-- ==== Sys2Proof/Machine/DeviceCore.lean ====
section
/-! DEFINITION. The state of the cores, the event controller, the log, the clocks and the power
sequencer, as plain data. What software reads as a register lives in a register file; these
structures hold what the rules give the machine beyond its registers. -/

namespace Sys2Proof.Machine

/-- Ring time: a frame count and a sub-frame offset in edge-clock periods (R171). -/
structure RingTime where
  frame : BitVec 48
  sub : BitVec 13
  deriving DecidableEq, Repr

/-- Ring time in the 64-bit layout of R171. -/
def RingTime.packed (t : RingTime) : BitVec 64 :=
  BitVec.ofNat 64 (t.frame.toNat * 8192 + t.sub.toNat)

/-- A store that has retired and waits in the store buffer (R102): a whole-word write, with the level
its core had at issue (R801). -/
structure StoreEntry where
  addr : Nat
  data : Word
  priv : Bool
  deriving DecidableEq, Repr

/-- One protection region (R52): the words of ST_MPU_BASE, ST_MPU_LIMIT and ST_MPU_ATTR. -/
structure MpuRegion where
  base : Word
  limit : Word
  attr : Word
  deriving DecidableEq, Repr

/-- What a control core is doing: held in reset, executing, asleep in WAIT (R109), halted under R50,
or halted by the debugger (R739). -/
inductive CoreRun where
  | held | running | sleeping | halted | debug
  deriving DecidableEq, Repr

/-- One Opcia core. `st` holds its state registers at the addresses of the S state window layout
(number times 4), the MPU registers apart, which are banked in `mpu`. For S, `run` is unused: its
condition is ST_SSTATE. `bootEntry` and `bootVec` are what the image header gave at hand-off (R217), `dbgRun`
what a debug halt interrupted (R739). -/
structure Core where
  w : Vector Word 32
  acc : Vector Acc 4
  q : Vector QWord 16
  pc : Word
  st : RegMap
  mpu : Vector MpuRegion 16
  cycles : BitVec 64
  run : CoreRun
  buf : List StoreEntry
  bootEntry : Word
  bootVec : Word
  dbgRun : CoreRun
  deriving DecidableEq, Repr

/-- An error in a memory word: one wrong bit, or more than the check code corrects (R58, R59). -/
inductive EccErr where
  | bit (n : Fin 39) | multi
  deriving DecidableEq, Repr

/-- What the stream core delivers to the Guard (R64 to R68, R86): whether BLKEND of the block in progress
retired in time, whether the block overran, whether zero blocks are passed until a good block, whether
the next boundary passes a ramp, the last samples passed on each channel, and whether the next block is
the first after a stop (RESUME of R71). `dbgPrev` is the ST_SSTATE a debug halt interrupted, `epoch` the epoch of the
block in progress and `lastEpoch` that of the block passed last (R72). -/
structure Stream where
  done : Bool
  overrun : Bool
  muted : Bool
  rampDue : Bool
  resume : Bool
  last : Vector Int 4
  dbgPrev : Nat
  epoch : Nat
  lastEpoch : Nat
  deriving DecidableEq, Repr

/-- The four states of an event source. -/
inductive EvState where
  | idle | pending | delivered | inService
  deriving DecidableEq, Repr

/-- One event source: what EVC_SRCSTAT_n shows and the SW and WAKE marks of R138. -/
structure EvSource where
  st : EvState
  target : Fin 4
  repend : Bool
  ovf : Bool
  lost : Bool
  sw : Bool
  wake : Bool
  count : Nat
  deriving DecidableEq, Repr

/-- The event controller beyond its registers: the sources, which moderation timers run (R136), whether the CORE domain
has started and the set latches are being taken, and the latches (bit k) whose source waits for a software fire behind
its latch (R149). -/
structure Evc where
  src : Vector EvSource 128
  timer : Vector Bool 4
  taking : Bool
  soft : Nat
  deriving DecidableEq, Repr

/-- A log entry before SED numbers it (R653). -/
structure LogEntry where
  epoch : Word
  rt : RingTime
  source : Nat
  sev : Nat
  detail : Nat
  data : List Byte
  deriving DecidableEq, Repr

/-- The LOG_GAP entry under construction (R657): its time stamp is that of the first folded entry. -/
structure LogGap where
  epoch : Word
  rt : RingTime
  folded : Nat
  first : Nat
  last : Nat
  deriving DecidableEq, Repr

/-- An entry that waits for its persistent copy (R662): its sequence number and its 32 bytes. -/
structure PersistEntry where
  seq : Nat
  bytes : List Byte
  deriving DecidableEq, Repr

/-- The SED block beyond its registers. `halfArmed` arms LOG_HALF (R658); `eccTimes` are the ring
times, in edge periods, of the ECC_UNCORR entries of the last second (R652); `nvsFaultOpen` says that the
condition of the NVS system fault persists; `resetSeq` is the sequence number of the last RESET entry (R584). -/
structure Sed where
  wq : List LogEntry
  gap : Option LogGap
  pq : List PersistEntry
  halfArmed : Bool
  eccTimes : List Nat
  nvsFaultOpen : Bool
  resetSeq : Nat
  deriving DecidableEq, Repr

/-- An occasion for a ring-time step (R172). -/
inductive RtStep where
  | first | slave (frame : BitVec 48) | limpReturn
  deriving DecidableEq, Repr

/-- The clock block beyond its registers: the running ring time; the trims at the last gate ends at which
RING and INPUT were in tolerance, newest first (R178); the gates at which XTAL, RING and INPUT have been
available in a row (R181); whether a changed priority list waits to be judged (R182); the occasion of a
ring-time step due at the next boundary; whether the node is a locked ring slave (R183); whether
RING_HOLD steers the trim (R184); the phase offset that the DPLL recorded at the start of the last slew (R180); and the
STREAM cycles of the AON cycle in progress (R187). -/
structure Clk where
  rt : RingTime
  goodTrims : Vector (List Int) 2
  availRun : Vector Nat 3
  cfgChanged : Bool
  step : Option RtStep
  ringSlave : Bool
  steering : Bool
  slewPhase : Word
  aonPhase : Nat
  deriving DecidableEq, Repr

/-- The clock block after a reset. -/
def Clk.idle : Clk := ⟨⟨0, 0⟩, .replicate 2 [], .replicate 3 0, false, none, false, false, 0, 0⟩

/-- Where the supply sequencer stands (R212, R211, R213, R215): unpowered; AON in power-on reset;
waiting for PG_AUX1; the gap before EN_AUX2; waiting for PG_AUX2; the gap before the straps; waiting
for the dividers; domains released and C0 in the boot ROM; up (running state or STILL); switching the
supplies off after EN_AUX3, or after EN_AUX2; ICE; waiting 1 s for the next attempt. -/
inductive SeqStep where
  | off | aonReset | aux1 | gap1 | aux2 | gap2 | locking | booting | up
  | down2 | down1 | ice | retryWait
  deriving DecidableEq, Repr

/-- Why the supplies are being switched off: an ICE request, a supply reset, or a failed attempt. -/
inductive DownWhy where
  | ice | supply | retry
  deriving DecidableEq, Repr

/-- The party of a request at PWR_CMD: a control core or a client (R208). -/
inductive Party where
  | core (c : CoreId) | client (c : Client)
  deriving DecidableEq, Repr

/-- What the power block has in progress beside PWR_STAT (R209): nothing, a STILL request that waits for both
cores, an ICE entry, the PLAY entry sequence (from READY or from SAFE), or the ramp-out. -/
inductive PwrBusy where
  | none | stillWait | iceEntry | playEntry (fromSafe : Bool) | rampOut
  deriving DecidableEq, Repr

/-- The precharge of R219: idle, due at the next boundary, running with the consecutive blocks above threshold, or
closed with PCHG still high. -/
inductive Precharge where
  | idle | due | running (settle : Nat) | closing
  deriving DecidableEq, Repr

/-- The power block beyond its registers: the sequencer, the pins, and what is in progress. `gainPos` is the
position of a ramp in samples (R225, R226), `bootPassed` that the bootstrap boundary has passed; `pgto3` that the count
for PG_AUX3 runs (R210, R214), `waking` that an exit from STILL has begun, `pgto3Fail` that its count has ended;
`presDue` that a loss of presence in STILL waits to be latched (R222); `rstLow` that RST_N is low (R773). -/
structure Pwr where
  seq : SeqStep
  down : DownWhy
  pgAux : Vector Bool 3
  enAux : Vector Bool 3
  enMain : Bool
  pchg : Bool
  busy : PwrBusy
  pre : Precharge
  gainPos : Nat
  bootPassed : Bool
  pgto3 : Bool
  waking : Bool
  pgto3Fail : Bool
  presDue : Bool
  rstLow : Bool
  deriving DecidableEq, Repr

/-- The power block at the start of the supply sequence: every enable low, no power-good. -/
def Pwr.start : Pwr :=
  { seq := .aonReset, down := .supply, pgAux := .replicate 3 false, enAux := .replicate 3 false, enMain := false
    pchg := false, busy := .none, pre := .idle, gainPos := 0, bootPassed := false, pgto3 := false, waking := false
    pgto3Fail := false, presDue := false, rstLow := false }

end Sys2Proof.Machine
end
========
DESCRIPTION OF THE TASK: Starting at the line with "booting | up" and ending at the line with "position of a", print each line of the listing above exactly, with no other lines.

TASK ANSWER:
  | off | aonReset | aux1 | gap1 | aux2 | gap2 | locking | booting | up
  | down2 | down1 | ice | retryWait
  deriving DecidableEq, Repr

/-- Why the supplies are being switched off: an ICE request, a supply reset, or a failed attempt. -/
inductive DownWhy where
  | ice | supply | retry
  deriving DecidableEq, Repr

/-- The party of a request at PWR_CMD: a control core or a client (R208). -/
inductive Party where
  | core (c : CoreId) | client (c : Client)
  deriving DecidableEq, Repr

/-- What the power block has in progress beside PWR_STAT (R209): nothing, a STILL request that waits for both
cores, an ICE entry, the PLAY entry sequence (from READY or from SAFE), or the ramp-out. -/
inductive PwrBusy where
  | none | stillWait | iceEntry | playEntry (fromSafe : Bool) | rampOut
  deriving DecidableEq, Repr

/-- The precharge of R219: idle, due at the next boundary, running with the consecutive blocks above threshold, or
closed with PCHG still high. -/
inductive Precharge where
  | idle | due | running (settle : Nat) | closing
  deriving DecidableEq, Repr

/-- The power block beyond its registers: the sequencer, the pins, and what is in progress. `gainPos` is the
position of a ramp in samples (R225, R226), `bootPassed` that the bootstrap boundary has passed; `pgto3` that the count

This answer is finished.